Sleep Tight Sanrae: 5 Simple Steps to Better Sleep
Sleep Tight Sanrae: 5 Simple Steps to Better Sleep
Sleep is everything. It’s the magic time when your body and mind rest, repair, and reset. Without good sleep, nothing else works quite as well — from your hormones to how you age gracefully. (Personally, if I don’t get my 7+ hours, even an extra cup of matcha won’t save me!)
In the very first episode of The SANRAE Wellness Podcast, I chatted with Rumbiey Muchenje, a certified sleep and integrative health coach, about why sleep is absolutely essential and how we can improve ours.
Here are 5 simple, practical tips from our conversation to help you sleep better and wake up feeling restored:
1. Mind Your Timing: Meals & Movement
Avoid heavy meals, especially high in protein or sugar, close to bedtime.
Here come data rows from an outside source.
theorem execBlitBurst_of_unpaced (s : State) (h : ¬ s.BurstPaced) : execBlitBurst s = .next s :=
  if_neg fun x => h ((burstPaced_iff s).1 ((Bool.and_eq_true _ _).mp x).2)

/-- A paced burst, by the running job and the operation. -/
theorem execBlitBurst_of_paced (s : State) (hl : s.live 29 = true) (h : s.BurstPaced) :
    execBlitBurst s = match s.blt.job, s.blt.op with
      | some 4, some o => if s.burstReady o o.bursts then .next (s.opBurst o) else .next s
      | some p, _ =>
        match (s.bltCommit p).bind (·.sync) with
        | some o => if s.burstReady o o.bursts then .next (s.syncBurst p) else .next s
        | none => .next s
      | none, some o =>
        if s.bltWaits then .next s
        else if o.bad then .next (s.bltOpEnd o 8)
        else if s.blt.syncs.isEmpty && o.gateOpen && s.burstReady o o.bursts then .next (s.opBurst o)
        else .next s
      | none, none => .next s :=
  if_pos (by rw [bltBlock_eq, hl, Bool.true_and]; exact (burstPaced_iff s).2 h)

theorem execBlitBurst_of_operation (s : State) (hl : s.live 29 = true) (h : s.BurstPaced) {o : BltOp}
    (hj : s.blt.job = some 4) (ho : s.blt.op = some o) :
    execBlitBurst s = .next (if s.burstReady o o.bursts = true then s.opBurst o else s) := by
  rw [execBlitBurst_of_paced s hl h, hj, ho, next_ite] <;> rfl

theorem execBlitBurst_of_sync (s : State) (hl : s.live 29 = true) (h : s.BurstPaced) {p : Nat} {c : BltCommit} {o : BltOp}
    (hj : s.blt.job = some p) (hp : p ≠ 4) (hc : s.bltCommit p = some c) (ho : c.sync = some o) :
    execBlitBurst s = .next (if s.burstReady o o.bursts = true then s.syncBurst p else s) := by
  have hsync : (s.bltCommit p).bind (·.sync) = some o := by rw [hc, Option.bind_some, ho]
  rw [execBlitBurst_of_paced s hl h, hj, next_ite]
  split
  · next heq _ => exact absurd (Option.some.inj heq) hp
  · next heq _ =>
    cases heq
    rw [hsync]
  · next heq _ => exact absurd heq nofun
  · next heq _ => exact absurd heq nofun

theorem execBlitBurst_of_boundary (s : State) (hl : s.live 29 = true) (h : s.BurstPaced) {o : BltOp}
    (hj : s.blt.job = none) (ho : s.blt.op = some o) :
    execBlitBurst s = if s.bltWaits then .next s
      else if o.bad then .next (s.bltOpEnd o 8)
      else if s.blt.syncs.isEmpty && o.gateOpen && s.burstReady o o.bursts then .next (s.opBurst o)
      else .next s := by
  rw [execBlitBurst_of_paced s hl h, hj, ho]

theorem execBlitBurst_of_nothing (s : State) (hl : s.live 29 = true) (h : s.BurstPaced) (hj : s.blt.job = none)
    (ho : s.blt.op = none) : execBlitBurst s = .next s := by
  rw [execBlitBurst_of_paced s hl h, hj, ho]

/-- The operation's first burst may run at this job boundary. -/
theorem boundaryFree_iff (s : State) (o : BltOp) :
    (s.blt.syncs.isEmpty && o.gateOpen && s.burstReady o o.bursts) = true
      ↔ (s.blt.syncs = [] ∧ o.gateOpen = true) ∧ s.burstReady o o.bursts = true := by
  rw [Bool.and_eq_true, Bool.and_eq_true, List.isEmpty_iff]

theorem execSynchronisation_of_ready (s : State) (hl : s.live 29 = true) {p : Nat} {rest : List Nat}
    (hj : s.blt.job = none) (hq : s.blt.syncs = p :: rest) :
    execSynchronisation s = .next { s with blt := { s.blt with job := some p } } := by
  unfold execSynchronisation
  rw [hj, hq]
  exact if_pos (by rw [bltBlock_eq]; exact hl)

theorem execSynchronisation_idle (s : State) (h : s.blt.job ≠ none ∨ s.blt.syncs = []) :
    execSynchronisation s = .next s := by
  unfold execSynchronisation
  split
  · next hj hq => exact absurd h (not_or.2 ⟨not_not.2 hj, by rw [hq]; nofun⟩)
  · rfl

theorem State.opBurst_eq (s : State) (o : BltOp) :
    s.opBurst o =
      let r := State.runBurst { s with blt := { s.blt with job := some 4 } } o o.bursts
      let o' := { o with bursts := o.bursts + 1 }
      if r.2 = false then r.1.bltOpEnd o 6
      else if burstsTotal o ≤ o.bursts + 1 then r.1.bltOpEnd o' 0
      else { r.1 with blt := { r.1.blt with op := some o' } } := by
  unfold State.opBurst
  simp only [Bool.not_eq_true']
  rfl

theorem State.syncBurst_eq (s : State) {p : Nat} {c : BltCommit} {o : BltOp} (hc : s.bltCommit p = some c)
    (ho : c.sync = some o) (hf : o.fmt ≠ 3) :
    s.syncBurst p =
      let r := s.runBurst o o.bursts
      if r.2 = false then r.1.bltCommitEnd p true
      else if burstsTotal o ≤ o.bursts + 1 then r.1.bltCommitEnd p false
      else { r.1 with blt := { r.1.blt with
        running := SMap.ins r.1.blt.running p { c with sync := some { o with bursts := o.bursts + 1 } } } } := by
  unfold State.syncBurst
  rw [hc]
  dsimp only
  rw [ho]
  dsimp only
  rw [if_neg hf]
  simp only [Bool.not_eq_true']

/-! ### Commits and planes (R368, R379) -/

/-- The staged rectangle lies in the plane. -/
def BltRect.Ok (r : BltRect) : Prop := (r.x0 ≤ r.x1 ∧ r.x1 ≤ 3071) ∧ r.y0 ≤ r.y1 ∧ r.y1 ≤ 1727

theorem BltRect.not_ok_iff (r : BltRect) :
    (decide (r.x1 < r.x0) || decide (3071 < r.x1) || decide (r.y1 < r.y0) || decide (1727 < r.y1)) = true ↔ ¬ r.Ok := by
  unfold BltRect.Ok
  simp only [Bool.or_eq_true, decide_eq_true_eq]
  omega

/-- The staged rectangle of a commit. -/
def State.commitRect (s : State) : BltRect :=
  ⟨s.fld Reg.bltCommitX 11 0, s.fld Reg.bltCommitY 10 0, s.fld Reg.bltCommitX 27 16, s.fld Reg.bltCommitY 26 16⟩

theorem execBltCommitGo_eq (s : State) (b : BusWrite) (hb : s.busOk Reg.bltCommit b = true) :
    execBltCommitGo b s = .next ((s.accepted Reg.bltCommit b).bltCommitWrite b.value) := by
  unfold execBltCommitGo
  rw [State.busWrite_ok hb]

theorem State.bltCommitWrite_of_clear (s : State) (v : Word) (hv : v.getLsbD 31 = false) :
    s.bltCommitWrite v = s.store Reg.bltCommit v :=
  if_pos (by rw [hv]; rfl)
Try to finish eating at least 3 hours before sleep so your digestion isn’t working overtime.
Exercise is great for sleep, but avoid intense workouts close to bedtime. Aim to finish exercise at least 2 hours before you hit the hay to prevent those energising stress hormones from keeping you awake.
2. Keep Consistent Sleep Patterns
Go to bed and wake up at the same time every day, yes—even weekends! This helps your internal clock stay on track, improving sleep quality and how refreshed you feel.
3. Limit Blue Light Before Bed
Screens emit blue light that can mess with your body’s melatonin—the hormone that signals it’s time to sleep. Try to switch off devices like phones, tablets, and laptops at least 2 hours before bedtime.
4. Soak Up Daylight
Get outside during the day and soak in natural sunlight. It boosts your serotonin (the mood and alertness hormone) and helps your body know when it’s time to wind down at night.
5. Create a Sleep Sanctuary
Make your bedroom a peaceful haven. Keep it dark, cool, and clutter-free with calming colours and natural materials. Remove electronic devices to minimise distractions and noise.
Start with these five easy steps and sleep tight, Sanrae! Sweet dreams and radiant mornings await.